# Retry with Backoff
When an LLM provider returns a transient error — rate limit (HTTP 429) or network failure — phi-core automatically retries with exponential backoff and jitter. No configuration required; it works out of the box.
## How it works
```
Request → Error? → Retryable? → Wait (backoff + jitter) → Retry → ...
↓ No
Fail immediately
```
1. The agent loop calls the provider
2. If the provider returns a retryable error:
- If a `retry-after` delay was provided (rate limits), use that
- Otherwise, calculate delay: `initial_delay × multiplier^(attempt-1)` with ±20% jitter
- Wait, then retry
3. After `max_retries` attempts, the error propagates normally
## What gets retried
| `RateLimited` (429) | ✅ Yes | Temporary — provider will accept requests again soon |
| `Network` | ✅ Yes | Transient — connection resets, timeouts, DNS failures |
| `Auth` (401/403) | ❌ No | Permanent — wrong API key won't fix itself |
| `Api` (400, etc.) | ❌ No | Permanent — bad request won't change on retry |
| `Cancelled` | ❌ No | User-initiated — respect the cancellation |
## Default configuration
```rust
RetryConfig {
max_retries: 3, // Up to 3 retry attempts
initial_delay_ms: 1000, // 1 second before first retry
backoff_multiplier: 2.0, // Double the delay each attempt
max_delay_ms: 30_000, // Cap at 30 seconds
}
```
With defaults, the retry delays are approximately:
- Attempt 1: ~1s
- Attempt 2: ~2s
- Attempt 3: ~4s
(±20% jitter to avoid thundering herd when multiple agents hit the same provider)
## Configuration
### Using the Agent builder
```rust
use phi_core::{BasicAgent, RetryConfig};
use phi_core::provider::ModelConfig;
let api_key = std::env::var("ANTHROPIC_API_KEY").unwrap();
// Default — 3 retries, exponential backoff (recommended)
let agent = BasicAgent::new(ModelConfig::anthropic(
"claude-sonnet-4-20250514",
"Claude Sonnet 4",
&api_key,
));
// Custom — more retries, longer initial delay
let agent = BasicAgent::new(ModelConfig::anthropic(
"claude-sonnet-4-20250514",
"Claude Sonnet 4",
&api_key,
))
.with_retry_config(RetryConfig {
max_retries: 5,
initial_delay_ms: 2000,
backoff_multiplier: 2.0,
max_delay_ms: 60_000,
});
// Disable retries entirely
let agent = BasicAgent::new(ModelConfig::anthropic(
"claude-sonnet-4-20250514",
"Claude Sonnet 4",
&api_key,
))
.with_retry_config(RetryConfig::none());
```
### Using AgentLoopConfig directly
```rust
use phi_core::agent_loop::AgentLoopConfig;
use phi_core::RetryConfig;
let config = AgentLoopConfig {
// ...other fields...
retry_config: RetryConfig {
max_retries: 3,
initial_delay_ms: 1000,
backoff_multiplier: 2.0,
max_delay_ms: 30_000,
},
..Default::default()
};
```
## Rate limit headers
When a provider returns `ProviderError::RateLimited { retry_after_ms: Some(5000) }`, phi-core uses that exact delay instead of the calculated backoff. This respects the provider's guidance — if Anthropic says "retry after 5 seconds", we wait 5 seconds, not our own estimate.

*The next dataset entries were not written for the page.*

-- ==== Sys2Proof/Tests/Slice0.lean ====
section
/-!
SUPPORT. Tests: ill-formed terms, words of the encodings, one step of some instructions with results the spec gives, and for
every statement a state and operands that meet its hypotheses.
-/
set_option Elab.async false
set_option maxRecDepth 100000

namespace Sys2Proof.Tests
open Sys2Proof.Machine Sys2Proof.Claims

/-! ## States for the tests -/

/-- The site of a state meets `p`. -/
def holds (s : State) (p : Site → Bool) : Bool := match s.site? with | some x => p x | none => false

/-- The state with its site changed. -/
def alter (f : Site → Site) (s : State) : State := match s.site? with | some x => s.put (f x) | none => s

/-- The state with register `n` of the issuing chorus set. -/
def reg (n : Nat) (f : Nat → Word) (s : State) : State := alter (fun x => x.writeMask n 0xFFFFFFFF f) s

/-- The state with its issuing split changed, and with its chorus and its company changed. -/
def split (f : Split → Split) : State → State := alter (fun x => { x with sp := f x.sp })
def chorus (f : Chorus → Chorus) : State → State := alter (fun x => { x with ch := f x.ch })
def company (f : Company → Company) : State → State := alter (fun x => { x with co := f x.co })

/-- A company whose choruses start with every lane, their masks and rows written out. -/
def started (c : Company) : Company :=
  { c with choruses := c.choruses.map (fun (h : Chorus) => { h with
      populated := 0xFFFFFFFF, splits := [Split.root 0xFFFFFFFF c.playbill], house := List.replicate 16 (List.replicate 32 0) }) }

/-- The smallest company. -/
def plain : State := let s := State.reset.withCompany; { s with companies := s.companies.map started }

/-- The smallest company, with v5 to v8 holding the lane, four times the lane, whether the lane is odd, and 1. -/
def base : State :=
  reg 8 (fun _ => 1) (reg 7 (fun l => BitVec.ofNat 32 (l % 2)) (reg 6 (fun l => BitVec.ofNat 32 (4 * l))
    (reg 5 (fun l => BitVec.ofNat 32 l) plain)))

/-- A tile of 16 rows of 16 FP32 elements at a page of the stage. -/
def tileOf (page : Nat) (st : TileState) : Tile :=
  { score := 0, readers := 0, state := st, claim := false, format := 0xB, cols := 16, rows := 16, capacity := 4096, base := 4096 * page
    claimShape := none, drainAge := 2 }

/-- A record of rank 2 with a box of 16 by 16 FP32 elements. -/
def box : Record :=
  { base := 0x1000, extents := [64, 64, 1, 1, 1], strides := [4, 256, 0, 0, 0], box := [16, 16, 1, 1, 1], format := 0xB, rank := 2
    overlap := false, scaled := false, noscale := false, tile := 0, scaleHandle := 0 }

/-- Two pit regions of four blocks, the first shaped as 16 by 16. -/
def regionOf (b : Bool) (base : Nat) : Region := { shaped := b, cols := 1, rows := 1, capacity := 4, base := base }

/-- A playbill with eight tiles, two of each state, a handler, a pool extent and two regions. -/
def bill : Playbill :=
  { Playbill.least with
    codeLength := 256, handler := some 0x40, wellSize := 65536, localSize := 512, choruses := 2, stage := 65536, scoreSlots := 4
    pools := [(0x80, 4)], pit := [regionOf true 0, regionOf false 4]
    tiles := [tileOf 0 .empty, tileOf 1 .ready, tileOf 2 .draining, tileOf 3 .filling, tileOf 4 .empty, tileOf 5 .ready, tileOf 6 .draining, tileOf 7 .filling] }

/-- The firmware's context on stage with cluster 0, and the device with it (log 1). -/
def firmware : Context := { Context.firmware with state := .resident, onStage := true, partition := [0] }
def stage : State := (State.reset.modContext 0 (fun _ => firmware)).modCluster 0 (fun k => { k with owner := some 0, power := .on })

def richRun : Run := { Run.least with playbill := bill, window := 65536, windows := [(0, [])], pliMap := List.replicate 64 0 }

/-- A company of that playbill on core 0, with handle 0 bound, and the registers of `base`. -/
def rich : State :=
  let b : TroupeBarrier := { phase := 0, arrivals := [], arrived := [], counts := [], target := none }
  let s := stage
  let c := Company.start 1 richRun 0 0 0 0 0
  reg 8 (fun _ => 1) (reg 7 (fun l => BitVec.ofNat 32 (l % 2)) (reg 6 (fun l => BitVec.ofNat 32 (4 * l)) (reg 5 (fun l => BitVec.ofNat 32 l)
    { s with
      uid := 2, cur := { co := 1, ch := 0 }, runs := [richRun]
      troupes := [{ ctx := 0, run := 1, index := 0, cluster := 0, barriers := List.replicate 4 b, abandoned := false }]
      companies := [started { c with handles := updAt c.handles 0 (fun _ => some box) }] })))

/-! ## Meeting the hypotheses of the statements -/

def shapedB (h : Chorus) : Bool :=
  h.house.length == 16 && decide (32 ≤ h.ring.length) && decide (h.ring.length ≤ 240) && h.latches.length == 4 && h.cues.length == 8 &&
    h.timers.length == 4 && h.slots.length == 8 && h.counters.length == 8 && h.phases.length == 8

theorem shaped_of {h : Chorus} (e : shapedB h = true) : Shaped h := by
  simp only [shapedB, Bool.and_eq_true, beq_iff_eq, decide_eq_true_eq] at e
  obtain ⟨⟨⟨⟨⟨⟨⟨⟨a, b⟩, c⟩, d⟩, e⟩, f⟩, g⟩, i⟩, j⟩ := e
  exact ⟨a, ⟨b, c⟩, d, e, f, g, i, j⟩

def issuesB (i : Instr) (x : Site) : Bool :=
  shapedB x.ch && x.sp.wait == .none && ownCause x i == none && x.overflowRow (regsNamed x i) == none &&
    x.ch.resident (x.neededBy (regsNamed x i)) && x.loading i == [] && poisonedLane x i == none

theorem issues_of {i : Instr} {s : State} {x : Site} (hs : s.site? = some x) (e : issuesB i x = true) : Issues i s x := by
  simp only [issuesB, Bool.and_eq_true, beq_iff_eq] at e
  obtain ⟨⟨⟨⟨⟨⟨a, b⟩, c⟩, d⟩, e⟩, f⟩, g⟩ := e
  exact ⟨hs, shaped_of a, b, c, d, e, f, g⟩

/-- A state at whose site the instruction issues and a decidable property holds. -/
theorem meets {i : Instr} {s : State} {H : Site → Prop} [DecidablePred H] (e : holds s (fun x => issuesB i x && decide (H x)) = true) :
    ∃ x, Issues i s x ∧ H x := by
  unfold holds at e
  split at e
  · rename_i x hx
    rw [Bool.and_eq_true] at e
    exact ⟨x, issues_of hx e.1, of_decide_eq_true e.2⟩
  · cases e

/-- A state at whose site a decidable property holds. -/
theorem stands {s : State} {H : Site → Prop} [DecidablePred H] (e : holds s (fun x => decide (H x)) = true) : ∃ x, s.site? = some x ∧ H x := by
  unfold holds at e
  split at e
  · rename_i x hx
    exact ⟨x, hx, of_decide_eq_true e⟩
  · cases e

theorem free_iff (x : Site) (space size : Nat) (as : List (Nat × Nat)) :
    Free x space size as ↔ x.active ≠ 0 ∧ x.ch.inflight.length < 64 ∧ ∀ t, t ∈ x.ch.tagsFor (spans space size as) → x.ch.count t < 255 :=
  ⟨fun h => ⟨h.1, h.2, h.3⟩, fun h => ⟨h.1, h.2.1, h.2.2⟩⟩

def quietB (c : Company) : Bool := decide
  (c.choruses.Pairwise (fun g h => g.index ≠ h.index) ∧ ∀ h, h ∈ c.choruses → h.halted ≠ none ∨ h.ended = true ∨
    (((∀ p, p ∈ h.splits → p.members ≠ 0) ∧ h.splits.Pairwise (fun p q => p.members &&& q.members = 0)) ∧
      (∀ p, p ∈ h.splits → p.wait = .none ∨ (p.wait = .join ∧ p.state = .arrived)) ∧ ∃ p, p ∈ h.splits ∧ p.state = .running))

theorem quiet_iff (c : Company) : QuietCompany c ↔ quietB c = true := by
  rw [quietB, decide_eq_true_iff]; exact Iff.rfl

def quietTroupeB (s : State) (c : Company) : Bool := decide (s.companies.Pairwise (fun d e => d.uid ≠ e.uid)) &&
  s.companies.all (fun d => !(d.ctx == c.ctx && d.run == c.run && d.troupe == c.troupe) || quietB d)

theorem troupe_iff (s : State) (c : Company) : QuietTroupe s c ↔ quietTroupeB s c = true := by
  simp only [quietTroupeB, Bool.and_eq_true, decide_eq_true_eq, List.all_eq_true, Bool.or_eq_true, ← quiet_iff, Bool.not_eq_true',
    Bool.and_eq_false_imp, beq_iff_eq, QuietTroupe]
  refine and_congr Iff.rfl (forall_congr' fun d => forall_congr' fun _ => ⟨fun h => ?_, fun h a b c => ?_⟩)
  · by_cases a : d.ctx = c.ctx ∧ d.run = c.run ∧ d.troupe = c.troupe
    · exact .inr (h a.1 a.2.1 a.2.2)
    · exact .inl (fun e => by simp only [beq_eq_false_iff_ne]; exact fun g => a ⟨e.1, e.2, g⟩)
  · rcases h with h | h
    · have := h ⟨a, b⟩
      simp [c] at this
    · exact h

theorem apart_iff (h : Chorus) :
    Apart h ↔ (∀ p, p ∈ h.splits → p.members ≠ 0) ∧ h.splits.Pairwise (fun p q => p.members &&& q.members = 0) := Iff.rfl

theorem settled_iff (h : Chorus) :
    Settled h ↔ mergeReady h.splits = none ∧ ∀ p, p ∈ h.splits → p.members &&& ~~~h.exited ≠ 0 ∨ p.isArrived = true := Iff.rfl

theorem window_iff (s : State) (c : Company) (W : Nat) (m : Memory) : HasWindow s c W m ↔ s.windowSize c = W ∧ s.window? c = some m :=
  ⟨fun h => ⟨h.1, h.2⟩, fun h => ⟨h.1, h.2⟩⟩

/-! ## The lane instructions (R70 to R114): each issues on the smallest company, where no error of the hardware stands -/

def integerSamples : List Instr :=
  [.add 0 0 5 6 17, .sub 0 0 5 6 17, .adds 0 0 5 6 17, .subs 0 0 5 6 17, .mul 0 0 5 6 17, .mulhs 0 0 5 6 17, .mulhu 0 0 5 6 17, .mad 0 0 5 6 17,
   .min 0 0 5 6 17, .max 0 0 5 6 17, .minu 0 0 5 6 17, .maxu 0 0 5 6 17, .and 0 0 5 6 17, .or 0 0 5 6 17, .xor 0 0 5 6 17, .andn 0 0 5 6 17,
   .shl 0 0 5 6 17, .shr 0 0 5 6 17, .sar 0 0 5 6 17, .rot 0 0 5 6 17, .cmpeq 0 0 5 6 17, .cmpne 0 0 5 6 17, .cmplt 0 0 5 6 17, .cmple 0 0 5 6 17,
   .cmpltu 0 0 5 6 17, .cmpleu 0 0 5 6 17, .tst 0 0 5 6 17, .absd 0 0 5 6 17, .sel 0 0 5 6 17, .bfx 0 0 5 6 17, .bfi 0 0 5 6 17, .lea 0 0 5 6 17,
   .popc 0 0 6 17, .clz 0 0 6 17, .ctz 0 0 6 17, .brev 0 0 6 17, .divs 0 0 5 6 17, .divu 0 0 5 6 17, .rems 0 0 5 6 17, .remu 0 0 5 6 17,
   .mov 0 0 6 17, .zxb 0 0 6 17, .sxb 0 0 6 17, .sxh 0 0 6 17, .zxh 0 0 6 17, .pack 0 0 5 6 17, .bsw 0 0 6 17, .addi 0 0 511 6 17]

def immediateSamples : List Instr :=
  [.andi 0 0 1 6 17, .ori 0 0 1 6 17, .xori 0 0 1 6 17, .shli 0 0 31 6 17, .shri 0 0 31 6 17, .sari 0 0 31 6 17, .cmpeqi 0 0 1 6 17,
   .cmplti 0 0 1 6 17, .cmpltui 0 0 1 6 17, .muli 0 0 1 6 17, .ldp 0 6 17, .movi 0 0 65535 17, .movh 0 0 65535 17, .lit 0 17,
   .shfl 0 0 5 6 17, .shup 0 0 5 6 17, .shdn 0 0 5 6 17, .shxor 0 0 5 6 17, .vany 0 0 6 17, .vall 0 0 6 17, .ballot 0 0 6 17, .leader 0 0 6 17,
   .redadd 0 0 6 17, .redmin 0 0 6 17, .redmax 0 0 6 17, .redminu 0 0 6 17, .scan 0 0 6 17, .rank 0 0 6 17, .matchLanes 0 0 6 17]
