/-! ## The machine -/

/-- The state of the LT9. -/
structure State where
  /-- waiting commands, first in first out: the model's own -/
  pending : List Instr
  /-- free-value counter: the model's own, reset 0, DESIGN CHOICE (log 1) -/
  freeIndex : Nat
  /-- RW and RWL register fields by PF BAR0 bit address; unlisted: the reset value (R10) -/
  regs : FMap Nat
  /-- the same fields as latched at the start of the latest boundary (R417) -/
  latched : FMap Nat
  /-- lower halves of 64-bit fields waiting for their upper half (R415) -/
  halves : FMap Nat
  /-- SEAL_STATE, 6 bits, reset 0 -/
  seals : BitVec 6
  /-- REFUSED_COUNT 32, REFUSED_ADDR 26, REFUSED_KIND 4 bits, reset 0 (R416) -/
  refusedCount : Nat
  refusedAddr : Nat
  refusedKind : Nat
  /-- LOAD_REASON 8, LOAD_CMD_ID 32, LOAD_OFFSET 64 bits, reset 0 (R101) -/
  loadReason : Nat
  loadCmdId : Nat
  loadOffset : Nat
  /-- TPL_MIN, TPL_MAX 8 bits, FW_VERSION 64 bits: of the running firmware -/
  tplMin : Nat
  tplMax : Nat
  fwVersion : Word64
  /-- STEP_COUNTER, 64 bits, reset 0 (R300) -/
  stepCounter : Nat
  /-- boundaries since reset (R202, R357) -/
  boundary : Nat
  /-- stamp of the latest boundary, 2^-16 ns (R26) -/
  stamp : Nat
  /-- page-table generation (R27) -/
  generation : Nat
  clock : Clock
  power : Power
  boot : Boot
  security : Security
  faults : Faults
  /-- tenants; unlisted: after reset -/
  tenants : FMap Tenant
  /-- queue pairs by tenant * 16 + number; unlisted: DISABLED -/
  qps : FMap Qp
  /-- contexts; unlisted: FREE since reset (R51) -/
  ctxs : FMap Ctx
  /-- model slots; unlisted: EMPTY -/
  slots : FMap ModelSlot
  adapters : FMap Adapter
  tableSets : List TableSet
  nextVersion : Nat
  loads : List LoadJob
  lookups : List Lookup
  /-- main-model steps started since the last lookup step (R95) -/
  sinceLookup : Nat
  /-- group map; unlisted: FREE (R192) -/
  groups : FMap Group
  images : FMap SpillImage
  pools : FMap Pool
  diversions : List Diversion
  bindings : List PrefixBinding
  nodes : List PrefixNode
  imports : List ImportJob
  exports : List ExportJob
  /-- page-table pieces in use of 131,072 (R193) -/
  piecesUsed : Nat
  /-- history chunks in use of 67,108,864 (R218) -/
  historyUsed : Nat
  /-- what returns to a free list, with the boundary whose row 5 returns it (R202, R254) -/
  grace : List (Nat × GraceItem)
  /-- recency count of handles, nodes and adapters (R204, R209) -/
  useCount : Nat
  /-- placement table; unlisted: UNMAPPED (R247) -/
  blocks : FMap Block
  /-- lower-tier frames in use beside images and mirrors of blocks -/
  tierUsed : List (Nat × Nat)
  sluice : Sluice
  /-- T1 channels 0 to 19, T2 channels 32 to 47 (Table 17-9) -/
  channels : FMap Channel
  /-- weir buckets by partition * 4 + bucket; unlisted: full (R276) -/
  buckets : FMap Bucket
  /-- governed transfers that wait for a bucket, in the order in which they asked (R276); reset none -/
  governed : List Governed
  /-- outputs that wait for their bucket; reset none -/
  outgoing : List Outgoing
  /-- check units by quadrant * 16 + unit (R272) -/
  ckus : FMap Cku
  /-- host queues by layer index (R177) -/
  hostQueues : FMap (List HostAccess)
  /-- atomic-cache lines in use by quadrant, newest first (R167) -/
  atomicCache : FMap (List Nat)
  /-- contents of the device-physical range, sparse, unlisted bytes 0 (R244, R250, R389) -/
  mem : List Host.Cell
  /-- contents of device-held T0 frames, by frame * 2 MiB + offset, unlisted bytes 0 (R244) -/
  bank : List Host.Cell
  /-- poisoned device-physical lines (R281, R368) -/
  poisoned : List Nat
  /-- staging SRAM buffers (R114) -/
  staging : FMap (List Word32)
  /-- logits handed to the SU: context * 32 + row, draft heads as rows 16 on (R123, R223) -/
  logits : FMap (List Word32)
  /-- NBUs by (layer index * 256 + quad); unlisted: idle -/
  nbus : FMap Nbu
  /-- the two scalar banks and the bank the VE reads (R142, R143) -/
  bank0 : List Scalar
  bank1 : List Scalar
  activeBank : Nat
  bankReady : Bool
  /-- the timetable check of the boundary agreed (R370) -/
  checked : Bool
  /-- the step built in row 10 or in flight -/
  step : Option Step
  /-- main step that follows the draft steps of a round (R224) -/
  round : Option Step
  /-- wait periods still to run before the step (R25, R399) -/
  waits : Nat
  /-- boundaries in a row with no sequence at risk (R67) -/
  calm : Nat
  /-- completions and end entries to be written in row 3 -/
  outbox : List Completion
  /-- token-ring entries to be written in row 3: context and the 16 bytes -/
  ringOut : List (Nat × BitVec 128)
  /-- Nuxus ports, by number; unlisted: DOWN, as after reset (R306, Table 18-8) -/
  ports : FMap Port
  junction : Junction
  host : Platform
  out : Output
  /-- health record in flash (R363) -/
  health : List HealthEntry
  /-- boundaries of the latest replay step of each slot (R302) -/
  lastReplay : FMap Nat
  deriving DecidableEq, Repr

If no `retry_after_ms` is provided, the exponential backoff kicks in.
## Observability
Retry attempts are logged via `tracing` at the `WARN` level:
```
WARN Provider error (attempt 1/3), retrying in 1.1s: Rate limited, retry after 1000ms
WARN Provider error (attempt 2/3), retrying in 2.3s: Rate limited, retry after 2000ms
```
Subscribe to tracing events in your application to surface these in your UI:
```rust
use tracing_subscriber;
// Simple stderr logging
tracing_subscriber::fmt::init();
// Or filter to just retries
tracing_subscriber::fmt()
.with_env_filter("phi_core::provider::retry=warn")
.init();
```
## Design notes
- **Retry lives in the agent loop**, not inside individual providers. One config controls all retry behavior.
- **Jitter** prevents thundering herd: when many agents hit a rate limit simultaneously, jitter spreads their retries so they don't all retry at the same instant.
- **Cancellation is respected**: if the user cancels while waiting for a retry, the loop exits immediately.
- **No retry on API errors**: a malformed request will fail the same way every time. Retrying wastes time and tokens.